Schön A, Kannangara C G, Gough S, Söll D
Department of Molecular Biophysics and Biochemistry, Yale University, New Haven, Connecticut 06511.
Nature. 1988 Jan 14;331(6152):187-90. doi: 10.1038/331187a0.
In the course of our studies on transfer RNA involvement in chlorophyll biosynthesis, we have determined the structure of chloroplast glutamate tRNA species. Barley chloroplasts contain in addition to a tRNA(Glu) species at least two other glutamate-accepting tRNAs. We now show that the sequences of these tRNAs differ significantly: they are differentially modified forms of tRNA(Gln) (as judged by their UUG anticodon). These mischarged Glu-tRNA(Gln) species can be converted in crude chloroplast extracts to Gln-tRNA(Gln). This reaction requires a specific amidotransferase and glutamine or asparagine as amide donors. Aminoacylation studies show that chloroplasts, plant and animal mitochondria, as well as cyanobacteria, lack any detectable glutaminyl-tRNA synthetase activity. Therefore, the requirement for glutamine in protein synthesis in these cells and organelles is provided by the conversion of glutamate attached to an 'incorrectly' charged tRNA. A similar situation has been described for several species of Gram-positive bacteria. Thus, it appears that the occurrence of this pathway of Gln-tRNA(Gln) formation is widespread among organisms and is a function conserved during evolution. These findings raise questions about the origin of organelles and about the evolution of the mechanisms maintaining accuracy in protein biosynthesis.
在我们对参与叶绿素生物合成的转运RNA的研究过程中,我们确定了叶绿体谷氨酸转运RNA种类的结构。
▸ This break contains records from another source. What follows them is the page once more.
-- ==== Sys2Proof/Machine/RequestTable.lean ====
section
/-! DEFINITION. The request table and the outbox (chapter 4): adding and ending records, the reports of the lock and
barrier tables, host RELEASE and RENEW, the wait limit, and the intents. -/

namespace Sys2Proof.Machine

/-! ## Records -/

/-- Put a request, or none, at a lock. -/
def setRequest (lock : LockNo) (r : Option Request) (s : State) : State :=
  { s with requests := s.requests.set lock r }

/-- Put a barrier record, or none, at a barrier. -/
def setBarrierRecord (barrier : BarrierNo) (r : Option BarrierRecord) (s : State) : State :=
  { s with barrierRecords := s.barrierRecords.set barrier r }

/-- A request with another state. -/
def Request.withState (r : Request) (state : RequestState) : Request := { r with state := state }

/-! ## Intents -/

/-- The intent refers to the request for the lock. -/
def Intent.refersToLock (i : Intent) (lock : LockNo) : Bool :=
  match i.kind with
  | .acquire L | .release L | .renew L => L == lock
  | .arrive _ | .leave => false

/-- The intent refers to the barrier record. -/
def Intent.refersToBarrier (i : Intent) (barrier : BarrierNo) : Bool :=
  match i.kind with
  | .arrive b => b == barrier
  | .acquire _ | .release _ | .renew _ | .leave => false

/-- A new intent, queued, without a trailing RELEASE. -/
def newIntent (kind : IntentKind) : Intent := { kind := kind, inFlight := false, trailing := .none }

/-- An intent joins the outbox at the tail (R72). -/
def queueIntent (kind : IntentKind) (s : State) : State := { s with outbox := s.outbox ++ [newIntent kind] }

/-- Every intent of the request for the lock leaves the outbox; the others keep their order (R58, R72). -/
def dropLockIntents (lock : LockNo) (s : State) : State :=
  { s with outbox := s.outbox.filter fun i => !i.refersToLock lock }

/-- Every intent of the barrier record leaves the outbox (R58, R71). -/
def dropBarrierIntents (barrier : BarrierNo) (s : State) : State :=
  { s with outbox := s.outbox.filter fun i => !i.refersToBarrier barrier }

/-- The intent of the request for the lock, if it has one (R72: at most one). -/
def lockIntent (s : State) (lock : LockNo) : Option Intent := s.outbox.find? fun i => i.refersToLock lock

/-- Change the intent of the request for the lock where it stands. -/
def mapLockIntent (lock : LockNo) (f : Intent → Intent) (s : State) : State :=
  { s with outbox := s.outbox.map fun i => if i.refersToLock lock then f i else i }

/-- R73: the outbox is emptied, queued and in-flight intents alike. -/
def emptyOutbox (s : State) : State := { s with outbox := [] }

/-! ## Ending a record (R58) -/

/-- A request ends with the given event: the event is placed, the request and any intent of it leave. -/
def endRequest (lock : LockNo) (e : Event) (s : State) : State :=
  dropLockIntents lock (setRequest lock none (placeEvent e s))

/-- A barrier record ends with the given event. -/
def endBarrierRecord (barrier : BarrierNo) (e : Event) (s : State) : State :=
  dropBarrierIntents barrier (setBarrierRecord barrier none (placeEvent e s))

/-! ## Reports of the lock table (R59 to R62, R67) -/

/-- An outcome of the own ACQUIRE as it is handed to the request table (R9). -/
inductive AcquireReport where
  | granted
  | queued (position : Nat)
  | queueFull
  deriving DecidableEq, Repr

/-- R59: the own ACQUIRE was applied. -/
def reportAcquire (lock : LockNo) (outcome : AcquireReport) (s : State) : State :=
  match s.requests[lock] with
  | none => s
  | some r =>
    match r.state, outcome with
    | .pending, .granted => placeEvent (.granted r.tag lock) (setRequest lock (some (r.withState .held)) s)
    | .pending, .queued p => placeEvent (.queued r.tag lock p) (setRequest lock (some (r.withState .waiting)) s)
    | .pending, .queueFull | .releasing, .queueFull => endRequest lock (.queueRefused r.tag lock) s
    | .releasing, _ | .waiting, _ | .held, _ | .expiring, _ => s

/-- R60: the own RELEASE was applied. -/
def reportRelease (lock : LockNo) (s : State) : State :=
  match s.requests[lock] with
  | none => s
  | some r =>
    match r.state with
    | .releasing => endRequest lock (.released r.tag lock) s
    | .expiring => endRequest lock (.timedOut r.tag lock) s
    | .pending | .waiting | .held => s

/-- R61: the lock passed to the own station. -/
def reportPass (lock : LockNo) (s : State) : State :=
  match s.requests[lock] with
  | none => s
  | some r =>
    match r.state with
    | .waiting => placeEvent (.granted r.tag lock) (setRequest lock (some (r.withState .held)) s)
    | .pending | .held | .releasing | .expiring => s

/-- R62: the own lease expired. -/
def reportExpiry (lock : LockNo) (s : State) : State :=
  match s.requests[lock] with
  | none => s
  | some r =>
    match r.state with
    | .held | .releasing => endRequest lock (.leaseLost r.tag lock) s
    | .expiring => endRequest lock (.timedOut r.tag lock) s
    | .pending | .waiting => s

/-! ## Reports of the barrier table (R71) -/

/-- The own ARRIVE was applied: a PENDING record becomes ARRIVED. -/
def reportArrive (barrier : BarrierNo) (s : State) : State :=
  match s.barrierRecords[barrier] with
  | none => s
  | some r => setBarrierRecord barrier (some { r with arrived := true }) s

/-- The barrier completed with the own number arrived: an ARRIVED record ends with BARRIER_DONE. -/
def reportCompletion (barrier : BarrierNo) (generation : BitVec 8) (s : State) : State :=
  match s.barrierRecords[barrier] with
  | none => s
  | some r => if r.arrived then endBarrierRecord barrier (.barrierDone r.tag barrier generation) s else s

/-! ## Loss (R68) -/

/-- The request for the lock, if any, ends with LOST. -/
def loseRequest (lock : LockNo) (s : State) : State :=
  match s.requests[lock] with
  | none => s
  | some r => setRequest lock none (placeEvent (.lost r.tag (.lock lock)) s)

/-- The barrier record, if any, ends with LOST. -/
def loseBarrierRecord (barrier : BarrierNo) (s : State) : State :=
  match s.barrierRecords[barrier] with
  | none => s
  | some r => setBarrierRecord barrier none (placeEvent (.lost r.tag (.barrier barrier)) s)

/-- R68: every request in ascending lock order, then every barrier record in ascending order, ends LOST, and the outbox
is emptied. -/
def loseRecords (s : State) : State :=
  emptyOutbox (allBarriers.foldl (fun s b => loseBarrierRecord b s) (allLocks.foldl (fun s L => loseRequest L s) s))

/-! ## Host commands on records (R57, R65, R66, R70) -/

/-- The wait remaining a wait limit gives: absent when it is 0 (R57). -/
def waitRemaining (limit : Nat) : Option Nat := if limit = 0 then none else some limit

/-- R57: a request is added in PENDING, and its ACQUIRE intent is queued. -/
def addRequest (lock : LockNo) (tag : Byte) (leased : Bool) (limit : Nat) (s : State) : State :=
  queueIntent (.acquire lock)
    (setRequest lock (some { tag := tag, leased := leased, wait := waitRemaining limit, state := .pending }) s)

/-- R70: a barrier record is added in PENDING, and its ARRIVE intent is queued. -/
def addBarrierRecord (barrier : BarrierNo) (tag : Byte) (s : State) : State :=
  queueIntent (.arrive barrier) (setBarrierRecord barrier (some { tag := tag, arrived := false }) s)

/-- An intent in flight is given a trailing RELEASE that is not in the present frame (R65, R72). -/
def giveTrailing (i : Intent) : Intent := { i with trailing := .queued }

/-- R65: a host RELEASE of the request for the lock (Table 4-6). -/
def hostRelease (lock : LockNo) (s : State) : State :=
  match s.requests[lock] with
  | none => s
  | some r =>
    let releasing := setRequest lock (some (r.withState .releasing)) s
    match r.state with
    | .pending =>
      if (lockIntent s lock).any Intent.inFlight then mapLockIntent lock giveTrailing releasing
      else endRequest lock (.cancelled r.tag lock) s
    | .waiting => queueIntent (.release lock) releasing
    | .held =>
      match lockIntent s lock with
      | none => queueIntent (.release lock) releasing
      | some i =>
        if i.inFlight then mapLockIntent lock giveTrailing releasing
        else mapLockIntent lock (fun _ => newIntent (.release lock)) releasing
    | .releasing | .expiring => s

/-- R66: a host RENEW: an intent already present is merged with, otherwise a RENEW intent is queued. -/
def hostRenew (lock : LockNo) (s : State) : State :=
  match lockIntent s lock with
  | some _ => s
  | none => queueIntent (.renew lock) s

/-! ## Wait countdown (R63) -/

/-- The request's wait runs: PENDING or WAITING with a wait remaining. -/
def Request.counts (r : Request) : Bool :=
  (r.state == .pending || r.state == .waiting) && r.wait.isSome

/-- Visit the locks in order: lower the wait remaining of each request that counts, and stop at the first whose wait
would reach 0, naming it (R63). -/
def countWaits : List LockNo → State → State × Option LockNo
  | [], s => (s, none)
  | L :: rest, s =>
    match s.requests[L] with
    | none => countWaits rest s
    | some r =>
      if r.counts then
        match r.wait with
        | none => countWaits rest s
        | some w =>
          if w ≤ 1 then (s, some L)
          else countWaits rest (setRequest L (some { r with wait := some (w - 1) }) s)
      else countWaits rest s

/-- R63: the wait remaining of the request for the lock reaches 0. The count is spent: an EXPIRING request has none. -/
def expireWait (lock : LockNo) (s : State) : State :=
  match s.requests[lock] with
  | none => s
  | some r =>
    match r.state with
    | .pending => endRequest lock (.timedOut r.tag lock) s
    | .waiting =>
      queueIntent (.release lock) (setRequest lock (some { r with wait := none, state := .expiring }) s)
    | .held | .releasing | .expiring => s

/-! ## Items at the own slot start (R74) -/

/-- The request for the lock is HELD. -/
def requestHeld (s : State) (lock : LockNo) : Bool := (s.requests[lock]).any fun r => r.state == .held

/-- The leased flag of the request for the lock. -/
def requestLeased (s : State) (lock : LockNo) : Bool := (s.requests[lock]).any Request.leased

/-- A RENEW intent with a trailing RELEASE whose request is no longer HELD is taken as a plain RELEASE intent (R74). -/
def Intent.asTaken (i : Intent) (s : State) : Intent :=
  match i.kind with
  | .renew L => if i.trailing != .none && !requestHeld s L then { i with kind := .release L, trailing := .none } else i
  | .acquire _ | .release _ | .arrive _ | .leave => i

/-- The items an intent produces: its own, and the RELEASE of a trailing RELEASE (R72, R74). -/
def Intent.items (i : Intent) (s : State) : List Item :=
  match i.kind with
  | .acquire L => .acquire L (requestLeased s L) :: (if i.trailing == .none then [] else [.release L])
  | .release L => [.release L]
  | .renew L => (if requestHeld s L then [.renew L] else []) ++ (if i.trailing == .none then [] else [.release L])
  | .arrive b => [.arrive b]
  | .leave => [.leave]

/-- The intent as it stands in flight: a trailing RELEASE it carries is in the frame. -/
def Intent.taken (i : Intent) : Intent :=
  { i with inFlight := true, trailing := if i.trailing == .none then .none else .inFrame }

/-- Take intents from the head while their items fit into `room` places: the outbox with the taken ones in flight, and
the items (R74). -/
def takeIntents (s : State) : List Intent → Nat → List Intent × List Item
  | [], _ => ([], [])
  | i :: rest, room =>
    let j := i.asTaken s
    let items := j.items s
    if items.length ≤ room then
      let more := takeIntents s rest (room - items.length)
      (j.taken :: more.1, items ++ more.2)
    else (i :: rest, [])

/-- Most items of a frame (Table 5-2). -/
def maxItems : Nat := 6

/-- R74: the outbox supplies the items of the own frame. -/
def supplyItems (s : State) : State × List Item :=
  match s.station with
  | .synced | .leaving =>
    let taken := takeIntents s s.outbox maxItems
    ({ s with outbox := taken.1 }, taken.2)
  | .joining | .founding | .unconfigured | .ready | .listening => (s, [])

/-! ## The echo (R76, R77) -/

/-- R76: what becomes of one intent on a well-formed echo. -/
def settleIntent (i : Intent) : Option Intent :=
  if i.inFlight then
    match i.kind, i.trailing with
    | .acquire L, .queued | .renew L, .queued | .release L, .queued => some (newIntent (.release L))
    | _, _ => none
  else some i

/-- R76: the in-flight intents are settled. -/
def settleOutbox (s : State) : State := { s with outbox := s.outbox.filterMap settleIntent }

/-- R77: what becomes of one intent on a corrupt echo: no longer in flight, a trailing RELEASE still carried. -/
def requeueIntent (i : Intent) : Intent :=
  if i.inFlight then
    { i with inFlight := false, trailing := if i.trailing == .none then .none else .queued }
  else i

/-- R77: the in-flight intents return; they already stand at the head. -/
def requeueOutbox (s : State) : State := { s with outbox := s.outbox.map requeueIntent }

end Sys2Proof.Machine
end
大麦叶绿体中除了一种tRNA(Glu)种类外,至少还含有另外两种能接受谷氨酸的转运RNA。我们现在表明,这些转运RNA的序列有显著差异:它们是tRNA(Gln)的不同修饰形式(根据其UUG反密码子判断)。这些错误负载的Glu-tRNA(Gln)种类在粗叶绿体提取物中可转化为Gln-tRNA(Gln)。该反应需要一种特定的酰胺转移酶以及谷氨酰胺或天冬酰胺作为酰胺供体。氨酰化研究表明,叶绿体、植物和动物线粒体以及蓝细菌缺乏任何可检测到的谷氨酰胺-tRNA合成酶活性。因此,这些细胞和细胞器中蛋白质合成对谷氨酰胺的需求是由附着在“错误”负载转运RNA上的谷氨酸的转化来提供的。对于几种革兰氏阳性细菌也描述了类似情况。因此,看来这种Gln-tRNA(Gln)形成途径在生物中广泛存在,并且是进化过程中保守的功能。这些发现引发了关于细胞器起源以及维持蛋白质生物合成准确性机制进化的问题。